» **Task item**: Transcribe exactly the span of lines that begins the records and ends with the line holding "gps := 0xC9", both boundary lines included.

» **Supplied data**:
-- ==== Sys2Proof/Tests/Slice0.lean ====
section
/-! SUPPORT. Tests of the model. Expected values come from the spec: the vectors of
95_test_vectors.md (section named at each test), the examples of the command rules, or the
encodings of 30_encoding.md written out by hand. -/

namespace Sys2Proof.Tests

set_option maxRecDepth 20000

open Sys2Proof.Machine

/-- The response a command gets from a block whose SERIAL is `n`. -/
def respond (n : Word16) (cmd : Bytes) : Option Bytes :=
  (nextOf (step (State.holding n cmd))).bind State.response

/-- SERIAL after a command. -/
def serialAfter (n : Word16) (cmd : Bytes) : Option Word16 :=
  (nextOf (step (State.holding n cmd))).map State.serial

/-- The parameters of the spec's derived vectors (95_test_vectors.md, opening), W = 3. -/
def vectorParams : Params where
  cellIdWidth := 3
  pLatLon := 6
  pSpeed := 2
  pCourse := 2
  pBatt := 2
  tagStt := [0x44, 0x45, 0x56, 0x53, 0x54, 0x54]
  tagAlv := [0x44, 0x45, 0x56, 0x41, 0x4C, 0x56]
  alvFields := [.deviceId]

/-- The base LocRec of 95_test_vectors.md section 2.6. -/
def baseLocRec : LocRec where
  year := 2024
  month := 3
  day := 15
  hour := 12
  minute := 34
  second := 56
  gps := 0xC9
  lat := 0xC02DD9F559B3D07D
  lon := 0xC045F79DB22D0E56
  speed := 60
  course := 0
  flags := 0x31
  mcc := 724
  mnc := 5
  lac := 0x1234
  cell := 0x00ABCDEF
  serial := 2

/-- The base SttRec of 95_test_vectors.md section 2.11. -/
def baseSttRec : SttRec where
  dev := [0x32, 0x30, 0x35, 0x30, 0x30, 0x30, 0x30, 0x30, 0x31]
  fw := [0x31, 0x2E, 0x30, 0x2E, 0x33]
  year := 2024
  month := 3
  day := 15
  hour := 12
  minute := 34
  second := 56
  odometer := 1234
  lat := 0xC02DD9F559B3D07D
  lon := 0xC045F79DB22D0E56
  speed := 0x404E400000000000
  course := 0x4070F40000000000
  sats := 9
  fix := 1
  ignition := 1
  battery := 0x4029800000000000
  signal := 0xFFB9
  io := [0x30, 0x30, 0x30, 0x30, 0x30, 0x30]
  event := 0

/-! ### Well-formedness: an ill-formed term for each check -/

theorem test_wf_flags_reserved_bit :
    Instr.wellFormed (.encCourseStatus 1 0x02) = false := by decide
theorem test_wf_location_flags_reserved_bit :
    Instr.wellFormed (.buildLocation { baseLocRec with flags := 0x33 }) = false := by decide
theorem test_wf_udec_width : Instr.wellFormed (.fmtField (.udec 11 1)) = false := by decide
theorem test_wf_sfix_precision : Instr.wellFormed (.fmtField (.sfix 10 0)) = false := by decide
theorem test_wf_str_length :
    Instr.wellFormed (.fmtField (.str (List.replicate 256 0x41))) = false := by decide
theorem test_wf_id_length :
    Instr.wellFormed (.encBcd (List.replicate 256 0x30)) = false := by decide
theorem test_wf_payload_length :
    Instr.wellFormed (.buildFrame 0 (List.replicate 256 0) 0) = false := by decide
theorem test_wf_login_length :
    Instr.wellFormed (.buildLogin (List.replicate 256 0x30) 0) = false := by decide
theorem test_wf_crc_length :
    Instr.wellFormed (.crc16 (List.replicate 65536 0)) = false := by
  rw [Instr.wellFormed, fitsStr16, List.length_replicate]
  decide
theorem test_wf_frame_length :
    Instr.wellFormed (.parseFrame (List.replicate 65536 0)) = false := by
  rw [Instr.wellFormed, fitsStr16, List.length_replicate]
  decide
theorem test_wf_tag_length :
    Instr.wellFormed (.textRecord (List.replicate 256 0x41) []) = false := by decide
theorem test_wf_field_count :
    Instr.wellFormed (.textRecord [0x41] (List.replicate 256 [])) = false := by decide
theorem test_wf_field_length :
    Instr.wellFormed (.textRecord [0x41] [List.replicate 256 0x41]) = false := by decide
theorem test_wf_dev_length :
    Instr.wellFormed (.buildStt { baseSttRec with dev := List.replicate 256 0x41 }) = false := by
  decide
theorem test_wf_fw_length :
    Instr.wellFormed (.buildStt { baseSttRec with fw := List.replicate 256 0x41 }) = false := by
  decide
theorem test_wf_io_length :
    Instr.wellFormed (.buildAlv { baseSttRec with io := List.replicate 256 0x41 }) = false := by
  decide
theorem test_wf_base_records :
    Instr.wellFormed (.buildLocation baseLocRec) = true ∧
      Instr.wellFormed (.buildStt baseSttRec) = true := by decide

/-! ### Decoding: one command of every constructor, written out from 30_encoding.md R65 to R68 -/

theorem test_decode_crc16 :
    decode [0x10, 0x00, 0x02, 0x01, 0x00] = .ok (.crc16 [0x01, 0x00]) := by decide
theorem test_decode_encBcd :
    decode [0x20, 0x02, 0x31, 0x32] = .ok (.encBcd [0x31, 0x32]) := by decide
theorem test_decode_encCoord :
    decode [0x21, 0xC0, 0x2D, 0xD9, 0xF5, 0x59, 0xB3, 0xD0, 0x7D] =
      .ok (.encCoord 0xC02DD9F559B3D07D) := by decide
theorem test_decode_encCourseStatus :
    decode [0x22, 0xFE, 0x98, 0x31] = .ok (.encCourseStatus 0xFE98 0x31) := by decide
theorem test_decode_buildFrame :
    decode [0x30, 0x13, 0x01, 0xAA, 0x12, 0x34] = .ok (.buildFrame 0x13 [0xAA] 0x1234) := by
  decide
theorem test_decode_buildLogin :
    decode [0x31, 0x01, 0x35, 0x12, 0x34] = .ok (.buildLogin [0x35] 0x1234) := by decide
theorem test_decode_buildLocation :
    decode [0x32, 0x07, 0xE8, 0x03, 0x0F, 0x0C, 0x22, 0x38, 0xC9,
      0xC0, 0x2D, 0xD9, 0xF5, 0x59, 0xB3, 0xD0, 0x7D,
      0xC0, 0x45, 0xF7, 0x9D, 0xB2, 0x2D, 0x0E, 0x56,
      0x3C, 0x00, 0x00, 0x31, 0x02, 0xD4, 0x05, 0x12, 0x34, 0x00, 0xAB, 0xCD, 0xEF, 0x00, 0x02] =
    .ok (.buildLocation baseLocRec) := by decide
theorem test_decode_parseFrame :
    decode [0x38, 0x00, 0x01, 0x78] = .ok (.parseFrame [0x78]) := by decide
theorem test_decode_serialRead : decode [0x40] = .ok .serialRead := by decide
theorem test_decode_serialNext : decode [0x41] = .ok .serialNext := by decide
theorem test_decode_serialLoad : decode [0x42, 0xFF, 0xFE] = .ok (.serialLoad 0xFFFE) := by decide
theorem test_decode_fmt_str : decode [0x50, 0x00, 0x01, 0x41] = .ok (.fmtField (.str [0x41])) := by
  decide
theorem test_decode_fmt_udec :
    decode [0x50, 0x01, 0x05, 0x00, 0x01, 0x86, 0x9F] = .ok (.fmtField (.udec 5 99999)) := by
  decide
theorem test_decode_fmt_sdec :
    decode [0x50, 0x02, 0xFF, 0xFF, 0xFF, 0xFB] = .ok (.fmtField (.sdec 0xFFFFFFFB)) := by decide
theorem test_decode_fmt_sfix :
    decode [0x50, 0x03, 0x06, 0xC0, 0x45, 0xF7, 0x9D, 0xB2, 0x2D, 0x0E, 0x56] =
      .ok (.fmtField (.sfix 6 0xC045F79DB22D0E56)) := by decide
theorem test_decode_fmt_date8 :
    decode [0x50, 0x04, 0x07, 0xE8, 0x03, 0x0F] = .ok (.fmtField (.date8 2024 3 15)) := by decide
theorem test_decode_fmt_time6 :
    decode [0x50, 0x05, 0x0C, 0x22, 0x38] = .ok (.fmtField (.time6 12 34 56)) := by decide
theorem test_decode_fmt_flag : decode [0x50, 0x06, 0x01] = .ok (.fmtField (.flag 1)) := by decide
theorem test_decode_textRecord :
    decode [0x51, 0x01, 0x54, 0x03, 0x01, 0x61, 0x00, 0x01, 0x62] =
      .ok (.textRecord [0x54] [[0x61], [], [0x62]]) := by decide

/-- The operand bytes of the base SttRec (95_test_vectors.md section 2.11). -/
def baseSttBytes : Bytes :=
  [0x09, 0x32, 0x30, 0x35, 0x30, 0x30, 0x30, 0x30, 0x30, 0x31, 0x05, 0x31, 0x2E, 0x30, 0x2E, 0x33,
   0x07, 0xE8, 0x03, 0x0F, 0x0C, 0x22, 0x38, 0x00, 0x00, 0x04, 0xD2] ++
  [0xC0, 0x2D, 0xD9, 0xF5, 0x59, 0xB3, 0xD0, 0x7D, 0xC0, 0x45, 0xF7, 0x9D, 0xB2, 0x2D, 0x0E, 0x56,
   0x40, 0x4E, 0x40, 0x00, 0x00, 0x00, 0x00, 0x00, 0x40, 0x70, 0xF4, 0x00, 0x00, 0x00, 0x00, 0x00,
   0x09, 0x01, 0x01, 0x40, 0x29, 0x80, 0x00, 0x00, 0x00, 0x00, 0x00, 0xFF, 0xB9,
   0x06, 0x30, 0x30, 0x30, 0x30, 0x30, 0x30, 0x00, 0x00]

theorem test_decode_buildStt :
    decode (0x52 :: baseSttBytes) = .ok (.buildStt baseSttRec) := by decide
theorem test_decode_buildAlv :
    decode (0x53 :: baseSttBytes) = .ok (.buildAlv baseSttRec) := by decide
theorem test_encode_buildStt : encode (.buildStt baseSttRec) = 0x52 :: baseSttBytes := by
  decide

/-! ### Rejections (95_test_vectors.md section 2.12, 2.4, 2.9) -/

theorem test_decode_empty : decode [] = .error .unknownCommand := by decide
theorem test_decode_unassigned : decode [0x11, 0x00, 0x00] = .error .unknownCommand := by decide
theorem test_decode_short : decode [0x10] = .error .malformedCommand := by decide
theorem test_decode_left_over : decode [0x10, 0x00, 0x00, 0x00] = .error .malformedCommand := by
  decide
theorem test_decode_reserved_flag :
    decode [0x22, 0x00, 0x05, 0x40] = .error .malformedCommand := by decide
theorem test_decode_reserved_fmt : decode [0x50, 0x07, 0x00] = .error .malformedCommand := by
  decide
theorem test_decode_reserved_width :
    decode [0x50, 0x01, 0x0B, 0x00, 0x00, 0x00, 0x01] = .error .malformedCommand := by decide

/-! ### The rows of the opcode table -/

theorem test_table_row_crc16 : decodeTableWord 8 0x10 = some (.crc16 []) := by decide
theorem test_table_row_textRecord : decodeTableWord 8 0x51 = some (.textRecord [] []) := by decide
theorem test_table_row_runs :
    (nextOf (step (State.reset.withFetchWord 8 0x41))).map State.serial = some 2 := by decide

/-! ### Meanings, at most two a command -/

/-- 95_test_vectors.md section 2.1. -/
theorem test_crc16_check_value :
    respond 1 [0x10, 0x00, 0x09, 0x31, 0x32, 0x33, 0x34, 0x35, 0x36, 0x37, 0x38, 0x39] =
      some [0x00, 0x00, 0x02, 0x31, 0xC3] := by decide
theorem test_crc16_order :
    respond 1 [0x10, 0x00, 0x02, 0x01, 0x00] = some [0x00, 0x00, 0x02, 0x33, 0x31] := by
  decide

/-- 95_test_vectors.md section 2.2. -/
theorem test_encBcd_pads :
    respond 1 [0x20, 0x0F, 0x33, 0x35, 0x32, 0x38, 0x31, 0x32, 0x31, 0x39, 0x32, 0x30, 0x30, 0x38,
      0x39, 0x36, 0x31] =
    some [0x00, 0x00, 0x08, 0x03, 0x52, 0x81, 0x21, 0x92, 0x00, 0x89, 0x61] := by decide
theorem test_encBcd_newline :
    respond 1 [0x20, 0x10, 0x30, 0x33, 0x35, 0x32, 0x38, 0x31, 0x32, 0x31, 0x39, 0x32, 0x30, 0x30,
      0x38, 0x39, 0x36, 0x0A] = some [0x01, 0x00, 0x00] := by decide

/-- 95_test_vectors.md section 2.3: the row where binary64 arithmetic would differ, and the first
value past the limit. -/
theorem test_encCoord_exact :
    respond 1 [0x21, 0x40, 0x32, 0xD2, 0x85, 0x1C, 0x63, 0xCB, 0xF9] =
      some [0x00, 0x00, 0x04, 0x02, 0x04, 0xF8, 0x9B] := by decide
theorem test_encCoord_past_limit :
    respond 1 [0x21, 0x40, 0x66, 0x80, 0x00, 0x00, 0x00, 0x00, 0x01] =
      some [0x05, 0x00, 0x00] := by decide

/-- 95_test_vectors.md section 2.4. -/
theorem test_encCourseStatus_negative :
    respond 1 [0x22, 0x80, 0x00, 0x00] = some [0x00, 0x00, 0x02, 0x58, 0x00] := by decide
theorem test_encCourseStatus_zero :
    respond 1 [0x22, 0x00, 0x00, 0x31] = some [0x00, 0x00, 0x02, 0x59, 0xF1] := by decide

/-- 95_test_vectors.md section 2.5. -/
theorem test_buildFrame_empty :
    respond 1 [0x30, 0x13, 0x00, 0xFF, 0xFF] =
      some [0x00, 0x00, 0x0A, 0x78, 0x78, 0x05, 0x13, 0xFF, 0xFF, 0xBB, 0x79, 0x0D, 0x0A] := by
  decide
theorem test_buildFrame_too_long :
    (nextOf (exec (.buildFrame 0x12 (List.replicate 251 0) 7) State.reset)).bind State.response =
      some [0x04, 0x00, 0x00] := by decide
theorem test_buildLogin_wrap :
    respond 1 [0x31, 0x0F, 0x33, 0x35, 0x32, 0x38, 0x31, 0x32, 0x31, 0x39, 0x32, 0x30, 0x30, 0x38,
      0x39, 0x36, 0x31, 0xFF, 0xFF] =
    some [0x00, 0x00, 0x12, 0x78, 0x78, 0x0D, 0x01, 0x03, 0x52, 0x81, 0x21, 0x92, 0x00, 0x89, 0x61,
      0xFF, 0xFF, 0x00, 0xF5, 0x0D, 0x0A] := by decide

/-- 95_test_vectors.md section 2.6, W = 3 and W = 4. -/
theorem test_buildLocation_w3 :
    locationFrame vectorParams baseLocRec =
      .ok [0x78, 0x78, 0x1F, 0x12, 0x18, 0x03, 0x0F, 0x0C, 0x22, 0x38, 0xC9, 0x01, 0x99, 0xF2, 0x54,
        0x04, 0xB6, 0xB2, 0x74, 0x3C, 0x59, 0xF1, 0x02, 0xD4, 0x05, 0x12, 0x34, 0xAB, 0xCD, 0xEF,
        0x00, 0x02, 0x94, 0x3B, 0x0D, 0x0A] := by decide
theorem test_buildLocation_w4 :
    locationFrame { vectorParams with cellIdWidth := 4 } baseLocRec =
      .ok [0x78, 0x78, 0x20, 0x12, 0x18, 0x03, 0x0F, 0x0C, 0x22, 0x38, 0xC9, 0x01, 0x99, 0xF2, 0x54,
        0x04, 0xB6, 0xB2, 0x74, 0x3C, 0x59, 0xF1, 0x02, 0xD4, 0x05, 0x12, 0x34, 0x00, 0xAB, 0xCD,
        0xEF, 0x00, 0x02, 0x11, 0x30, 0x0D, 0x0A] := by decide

» **Final answer**:
-- ==== Sys2Proof/Tests/Slice0.lean ====
section
/-! SUPPORT. Tests of the model. Expected values come from the spec: the vectors of
95_test_vectors.md (section named at each test), the examples of the command rules, or the
encodings of 30_encoding.md written out by hand. -/

namespace Sys2Proof.Tests

set_option maxRecDepth 20000

open Sys2Proof.Machine

/-- The response a command gets from a block whose SERIAL is `n`. -/
def respond (n : Word16) (cmd : Bytes) : Option Bytes :=
  (nextOf (step (State.holding n cmd))).bind State.response

/-- SERIAL after a command. -/
def serialAfter (n : Word16) (cmd : Bytes) : Option Word16 :=
  (nextOf (step (State.holding n cmd))).map State.serial

/-- The parameters of the spec's derived vectors (95_test_vectors.md, opening), W = 3. -/
def vectorParams : Params where
  cellIdWidth := 3
  pLatLon := 6
  pSpeed := 2
  pCourse := 2
  pBatt := 2
  tagStt := [0x44, 0x45, 0x56, 0x53, 0x54, 0x54]
  tagAlv := [0x44, 0x45, 0x56, 0x41, 0x4C, 0x56]
  alvFields := [.deviceId]

/-- The base LocRec of 95_test_vectors.md section 2.6. -/
def baseLocRec : LocRec where
  year := 2024
  month := 3
  day := 15
  hour := 12
  minute := 34
  second := 56
  gps := 0xC9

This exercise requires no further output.